The blasts killed three security guards and wounded five, police said.
Casualties could have been worse if guards had not opened fire on the two
attackers, forcing them to detonate their explosives at least 50 yards from the
office, police said.
The bombing in Zumar, a town 45 miles west of Mosul, capital of Ninevah
province, was the second suicide attack this week aimed at the party in that
area.
In other violence, four insurgents were killed as the US targeted suspected
al-Qaida in Iraq militants near Taji, a US air base 12 miles north of Baghdad,
the US command said.
It said two women and two children were also believed to have been killed
during the fighting. "Unfortunately al-Qaida in Iraq continues to use women and
children in their illegal activities," US spokesman Christopher Garver said.

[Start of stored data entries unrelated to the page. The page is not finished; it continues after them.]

/-- MIGRATION_COPY_START: from the first block boundary after loading, writes are mirrored (Table 6.12). -/
def migrationCopyStart (s : State) : State :=
  withMig .loading (fun m s => if (s.cell m.spare).configured && atBlock s m.src then enterMig m .copying 0 s else s) s
/-- The meaning of MIGRATION_COPY_START. -/
def execMigrationCopyStart (s : State) : Res := .next (migrationCopyStart s)

/-- MIGRATION_COPY_END: the copier has read every data word of the source by R127: a corrected word counts, one that is uncorrectable raises
MEM_UE and with it ends the migration (Table 6.15); else every word stands in the shadow. -/
def migrationCopyEnd (s : State) : State :=
  withMig .copying (fun m s =>
    if m.bs = 1 then s
    else
      let found (e : Ecc) : Nat := ((s.cell m.src).dataEcc.filter fun x => x.2 == e).length
      let s := s.updCell m.src fun c => { c with ceRun := c.ceRun + found .ce }
      if found .ue ≠ 0 then settle (cellUe 3 m.src s)
      else
        let s := { s with fabric := { s.fabric with mig := some { m with bs := 1 } } }
        s.updCell m.spare fun c => { c with data := (s.cell m.src).data, dataEcc := [] }) s
/-- The meaning of MIGRATION_COPY_END. -/
def execMigrationCopyEnd (s : State) : Res := .next (migrationCopyEnd s)

/-- MIGRATION_SHADOW_START: at the first block boundary after the copy, the rest of the state set moves and the shadow runs. -/
def migrationShadowStart (s : State) : State :=
  withMig .copying (fun m s =>
    if m.bs = 1 && atBlock s m.src then
      let a := s.cell m.src
      let s := s.updCell m.spare fun c => { c with
        data := a.data, ags := a.ags, accs := a.accs, efb := a.efb, lfsrA := a.lfsrA, lfsrB := a.lfsrB,
        retFront := a.retFront, retBack := a.retBack, inFront := a.inFront, inBack := a.inBack }
      enterMig m .shadow s.sys.tick s
    else s) s
/-- The meaning of MIGRATION_SHADOW_START. -/
def execMigrationShadowStart (s : State) : Res := .next (migrationShadowStart s)

/-- MIGRATION_SWITCH: at bw = bs + 4,096 * 64 the shadow carries the logical cell, and the source is fenced (R170, R171). -/
def migrationSwitch (s : State) : State :=
  withMig .shadow (fun m s =>
    if s.sys.tick = m.bs + 4096 * 64 then
      let l := (s.cell m.src).logical
      let s := { s with fabric := { s.fabric with mig := none } }
      let s := updMig m.src (fun x => { x with phase := .none, result := .done }) s
      let s := updMig m.spare (fun x => { x with phase := .none, result := .done }) s
      let s := s.updCell m.spare fun c => { c with role := .active }
      let s := match l with | some l => setMap l (some m.spare) s | none => s
      let s := noteSpare m.spare (fenceCell m.src s)
      settle (dequeueMig (migEvt m.src 0 s))
    else s) s
/-- The meaning of MIGRATION_SWITCH. -/
def execMigrationSwitch (s : State) : Res := .next (migrationSwitch s)

/-- A shadow's returns are compared with the active cell's for this frame (R143); a difference abandons the migration (R173). -/
def shadowCompare (s : State) : State :=
  withMig .shadow (fun m s =>
    let a := s.cell m.src
    let b := s.cell m.spare
    let f := s.frame % (if a.blockN = 0 then 1 else a.blockN)
    let same := (upto 64).all fun ch =>
      Tab.get (fun _ => 0) a.retFront (f * 64 + ch) == Tab.get (fun _ => 0) b.retFront (f * 64 + ch)
    if same then
      let up (x : MigStat) : MigStat := { x with cmp := min 4096 (x.cmp + 1) }
      updMig m.spare up (updMig m.src up s)
    else dequeueMig (endMig .mismatch .spare (raise (.cell m.spare) 7 s))) s

/-- RESTORE_LOADED: the cell that was taken holds the program and the latest state (R172, step 3). -/
def restoreLoaded (p : Nat) (s : State) : State :=
  let c := s.cell p
  if (c.role = .active ∨ c.role = .idle) ∧ c.mig.phase = .restoring ∧ c.configured = false then
    let l := c.logical.getD 0
    s.setCell p { loadLatest s l (loadProgram s l { c with blockN := if c.role = .idle then 1 else c.blockN }) with configured := true }
  else s
/-- The meaning of RESTORE_LOADED. -/
def execRestoreLoaded (p : Fin 72) (s : State) : Res := .next (restoreLoaded p.val s)

/-- RESTORE_CELL_START: at a block boundary b the cell starts; its returns ramp in from the frame at b + 64N (R172, steps 4 and 5). A promoted
shadow becomes ACTIVE there; the first frame whose returns come from it is the one that begins at b, since its front bank holds them
(DEDUCED from R141, R172 and R173, notes/assumptions/36). -/
def restoreCellStart (p : Nat) (s : State) : State :=
  let c := s.cell p
  if (c.role = .active ∨ c.role = .idle ∨ c.role = .shadow) ∧ c.mig.phase = .restoring ∧ c.configured = true ∧ atBlock s p = true then
    let l := c.logical.getD 0
    let promoted := c.role == .shadow
    let s := s.updCell p fun c => { c with role := if promoted then .active else c.role, mig := { c.mig with phase := .rampIn } }
    let s := match c.mig.partner with | some q => updMig q (fun m => { m with phase := .rampIn }) s | none => s
    { s with fabric := { s.fabric with ramps := Tab.set (fun _ => none) s.fabric.ramps l (some ⟨s.frame + (if promoted then 0 else c.blockN), true⟩) } }
  else s
/-- The meaning of RESTORE_CELL_START. -/
def execRestoreCellStart (p : Fin 72) (s : State) : Res := .next (restoreCellStart p.val s)

/-- RESTORE_RAMP_END: at b + 64N + 4,096 the migration is complete (R172, step 6). -/
def restoreRampEnd (p : Nat) (s : State) : State :=
  let c := s.cell p
  let l := c.logical.getD 0
  match Tab.get (fun _ => none) s.fabric.ramps l with
  | none => s
  | some r =>
    if (c.role = .active ∨ c.role = .idle) ∧ c.mig.phase = .rampIn ∧ s.sys.tick = 64 * r.start + 4096 then
      let fin (m : MigStat) : MigStat := { m with phase := .none, result := if m.result = .promoted then .promoted else .done }
      let s := updMig p fin s
      let s := { s with fabric := { s.fabric with ramps := Tab.set (fun _ => none) s.fabric.ramps l none } }
      match c.mig.partner with
      | some q => settle (dequeueMig (migEvt q 0 (updMig q fin s)))
      | none => settle (dequeueMig (migEvt p 0 s))
    else s
/-- The meaning of RESTORE_RAMP_END. -/
def execRestoreRampEnd (p : Fin 72) (s : State) : Res := .next (restoreRampEnd p.val s)

/-- The window boundary's part in the cells: CE_CNT, and CE_HIGH above CE_LIMIT (R129). The answer lists the cells over it. -/
def closeCeWindow (s : State) : State × List Nat :=
  s.cells.foldl (fun r e =>
    let s := r.1.updCell e.1 fun c => { c with ceCnt := min c.ceRun 65535, ceRun := 0 }
    if s.fld ((Blk.cell e.1).base + 0x10) 0 16 < e.2.ceRun then (raise (.cell e.1) 2 s, r.2 ++ [e.1]) else (s, r.2)) (s, [])

end Sys2Proof.Machine
end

Two civilians were killed and 12 wounded when mortar shells exploded in the
southern Baghdad district of Dora, police said. One civilian died and four were
wounded when a car bomb exploded in the Baiyaa district of southwestern Baghdad.
At least 30 tortured bodies were found, including 27 who had been shot to
death and left in different parts of Baghdad and three decapitated bodies found
south of the capital.
In Tikrit, police said the wife and daughter of a Saddam Hussein cousin were
found slain at their home. The wife of Hashim Hassan al-Majid had been shot and
the daughter strangled, police Capt. Samir Mohammed said. Their names were not
released.
Al-Majid's brother is Ali Hassan "Chemical Ali" al-Majid, one of the most
notorious figures of Saddam's regime, who is on trial for his alleged role in
gassing Kurds and other abuses during a crackdown on Kurds in the 1980s.
Hashim Hassan Al-Majid, who held various posts in Saddam's government, was
arrested after the regime fell, Tajik residents said.